The comet's head consists of the "nucleus" and the "coma". The nucleus is the actual solid object from which the coma and the tail originate. It is believed that comet nuclei range in size from a few kilometres to a few tens of kilometres, and resemble "dirty snowballs" made up of ices, dust, and fragments of rocky material. The nucleus is so small that we do not see it from Earth. The fuzzy head that we can see is the coma ("hair"): it is made up of gas and dust boiled off the nucleus by the heat of the Sun. The width of the coma can be as much as 100,000 km. A comet can have two tails - the dust tail and the gas (or ion) tail; ions are charged atoms such as CO+ and H2O+. The tail or tails can be millions of kilometres in length!

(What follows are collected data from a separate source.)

-- ==== Sys2Proof/Laws/Ops.lean ====
section
/-! SUPPORT. For each shared operation, what it can do: commands, their operand, cipher runs, symbols of a walk, the
step. -/

namespace Sys2Proof.Machine

@[simp] theorem readInput_startCommand (s : State) : readInput (startCommand s) = readInput s := rfl

theorem mayStart_rest {s : State} (h : s.status.busy = false) : mayStart s = true := by simp [mayStart, h]

theorem mayStart_pending {s : State} (h : s.cmdPending = true) : mayStart s = true := by simp [mayStart, h]

theorem mayStart_eq_false {s : State} : mayStart s = false ↔ s.status.busy = true ∧ s.cmdPending = false := by
  simp [mayStart]

/-- A command with no other command running is run from its start. -/
theorem runCommand_rest {s : State} (body : State → Out) (h : mayStart s = true) :
    runCommand body s = body (startCommand s) := by simp [runCommand, h]

theorem runCommand_busy {s : State} (body : State → Out) (h : mayStart s = false) :
    runCommand body s = .refused .commandWhileBusy := by simp [runCommand, h]

/-- A command that answers a next state ran from its start. -/
theorem runCommand_next {body : State → Out} {s t : State} (h : runCommand body s = .next t) :
    mayStart s = true ∧ body (startCommand s) = .next t := by
  cases hb : mayStart s with
  | false => rw [runCommand_busy body hb] at h; cases h
  | true => rw [runCommand_rest body hb] at h; exact ⟨rfl, h⟩

/-- The start of a pending command was made at the write of CMD: making it again only takes the command off (R11). -/
theorem startCommand_writeCmd (code : Byte) (s : State) :
    startCommand (writeCmd code s) = { startCommand s with cmd := code } := rfl

theorem withInput_ok {s : State} {bs : List Byte} (body : List Byte → State → Out) (h : readInput s = .ok bs) :
    withInput body s = body bs s := by simp [withInput, h]

theorem withInput_unwritten {s : State} {a : Nat} (body : List Byte → State → Out) (h : readInput s = .error a) :
    withInput body s = .fault (.ibufUnwritten a) := by simp [withInput, h]

/-- A body that answers a next state had all of its operand. -/
theorem withInput_next {body : List Byte → State → Out} {s t : State} (h : withInput body s = .next t) :
    ∃ bs, readInput s = .ok bs ∧ body bs s = .next t := by
  cases hr : readInput s with
  | ok bs => exact ⟨bs, rfl, by rwa [withInput_ok body hr] at h⟩
  | error a => rw [withInput_unwritten body hr] at h; cases h

/-- The two ways out of a cipher run: turned away, or the output with the registers it leaves. -/
theorem cipherRun_cases (blockFn : Nat → Cipher → Cipher) (bs key : List Byte) (s : State) :
    (∃ c, admission (roundsOf s) bs = some c ∧ cipherRun blockFn bs key s = .error c) ∨
    (admission (roundsOf s) bs = none ∧ ∃ c, cipherRun blockFn bs key s =
      .ok ((ecb (blockFn (roundsOf s).toNat) bs key s.work.cipher).1, setCipher c s)) := by
  unfold cipherRun
  cases admission (roundsOf s) bs with
  | some c => exact .inl ⟨c, rfl, rfl⟩
  | none => exact .inr ⟨rfl, _, rfl⟩

/-- The admission of a cipher run (R106): exactly a positive round count and a positive multiple of the block. -/
theorem admit_none {n : Int} {bs : List Byte} :
    admission n bs = none ↔ 0 < n ∧ bs.length ≠ 0 ∧ bs.length % Config.BLOCK = 0 := by
  unfold admission
  by_cases h1 : n ≤ 0
  · simp [h1]
  · by_cases h2 : bs.length = 0 ∨ bs.length % Config.BLOCK ≠ 0
    · simp only [h1, h2, if_true, if_false, reduceCtorEq, false_iff]; tauto
    · simp only [h1, h2, if_false, true_iff]; push Not at h2; exact ⟨by omega, h2⟩

/-- A stuffing symbol moves a stuffing scan, and only that. -/
theorem stuffStep_next {out : List Byte} {s t : State} (h : stuffStep out s = .next t) :
    ∃ sc, s.walk = .stuffing sc ∧ t = setWalk (.stuffing (sc.emit out 1)) s := by
  unfold stuffStep at h
  split at h
  · next sc hw => cases h; exact ⟨sc, hw, rfl⟩
  · cases h

/-- An unstuffing symbol moves an unstuffing scan, or aborts it. -/
theorem unstuffStep_next {sym : Nat → Symbol} {s t : State} (h : unstuffStep sym s = .next t) :
    ∃ sc, s.walk = .unstuffing sc ∧
      ((∃ out w, sym sc.i = .emit out w ∧ t = setWalk (.unstuffing (sc.emit out w)) s) ∨
       (∃ e, sym sc.i = .bad e ∧ t = raiseFatal e s)) := by
  unfold unstuffStep at h
  split at h
  · next sc hw =>
    refine ⟨sc, hw, ?_⟩
    cases hs : sym sc.i with
    | emit out w => rw [hs] at h; cases h; exact .inl ⟨out, w, rfl, rfl⟩
    | bad e => rw [hs] at h; cases h; exact .inr ⟨e, rfl, rfl⟩
  · cases h

/-- A record moves a payload walk by its rule, and ends it where the rule stops. -/
theorem recordStep_next {rule : List Byte → ParseCtx → ParseCtx} {s t : State} (h : recordStep rule s = .next t) :
    ∃ P, s.walk = .records P ∧ t = afterRecord (rule P (parseCtx s)) s := by
  unfold recordStep at h
  split at h
  · next P hw => cases h; exact ⟨P, hw, rfl⟩
  · cases h

/-- An entry moves an entry walk by its rule, and ends EVPARSE where the rule stops. -/
theorem entryStep_next {rule : List Byte → EntryCtx → EntryCtx} {s t : State} (h : entryStep rule s = .next t) :
    ∃ d p es, s.walk = .entries d p es ∧ t = afterEntry d (rule d (entryCtx p es s)) s := by
  unfold entryStep at h
  split at h
  · next d p es hw => cases h; exact ⟨d, p, es, hw, rfl⟩
  · cases h

theorem afterRecord_ended {c : ParseCtx} (s : State) (h : c.ended = true) :
    afterRecord c s = finishOk (setParse c s) := by simp [afterRecord, h]

theorem afterRecord_going {c : ParseCtx} (s : State) (h : c.ended = false) : afterRecord c s = setParse c s := by
  simp [afterRecord, h]

theorem afterEntry_ended {d : List Byte} {c : EntryCtx} (s : State) (h : c.ended = true) :
    afterEntry d c s = finishEvparse d.length c s := by simp [afterEntry, h]

theorem afterEntry_going {d : List Byte} {c : EntryCtx} (s : State) (h : c.ended = false) :
    afterEntry d c s = setWalk (.entries d c.p c.entries) (setAnomalies c.warnq c.errq s) := by
  simp [afterEntry, h]

/-- The two things a step does: the instruction it reads, or the end of the input. -/
theorem step_cases (s : State) :
    (∃ i, decode (fetchBytes s).1 (fetchBytes s).2 = .ok i ∧ i.wf = true ∧ i.space = (fetchBytes s).1 ∧
      step s = exec i s) ∨
    ((fetchBytes s).2 = [] ∧ step s = .next (atEnd s)) := by
  cases hb : (fetchBytes s).2 with
  | nil => right; exact ⟨rfl, by simp [step, hb, decode]⟩
  | cons b rest =>
    left
    obtain ⟨i, hi, hw⟩ := decode_found (fetchBytes s).1 b rest
    exact ⟨i, hi, hw.1, hw.2, by simp [step, hb, hi]⟩

/-- ERR and the flags a fatal error leaves (R240). -/
theorem raiseFatal_res_err (e : FatalError) (s : State) :
    (raiseFatal e s).res.err =
      { stage := e.reason.stage, reason := e.reason, detail := e.detail,
        devidValid := s.status.devidValid, devid := s.res.devid } := rfl

end Sys2Proof.Machine
end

Comets are part of our Solar System recently named small Solar System bodies and are believed to come from a region far beyond the orbits of Neptune and Pluto. From time to time a comet will head in towards the Sun - we don't really know why. Some, like Comet Halley go into periodic orbits: it orbits the Sun once every 76 years. The most frequent cometary visitor is Comet Encke, which passes by the Sun every 3.5 years. Unfortunately, it is too faint for naked-eye observation.

Faint, non-periodic comets occur quite frequently, and pass through the inner Solar System only once before vanishing back out into the void of space. The study of comets gives vital clues to scientists as to the composition of the Solar System at the time of its formation, as most comets have never before been close to the Sun, where the action of heat effects molecules that have remained unchanged for millions of years.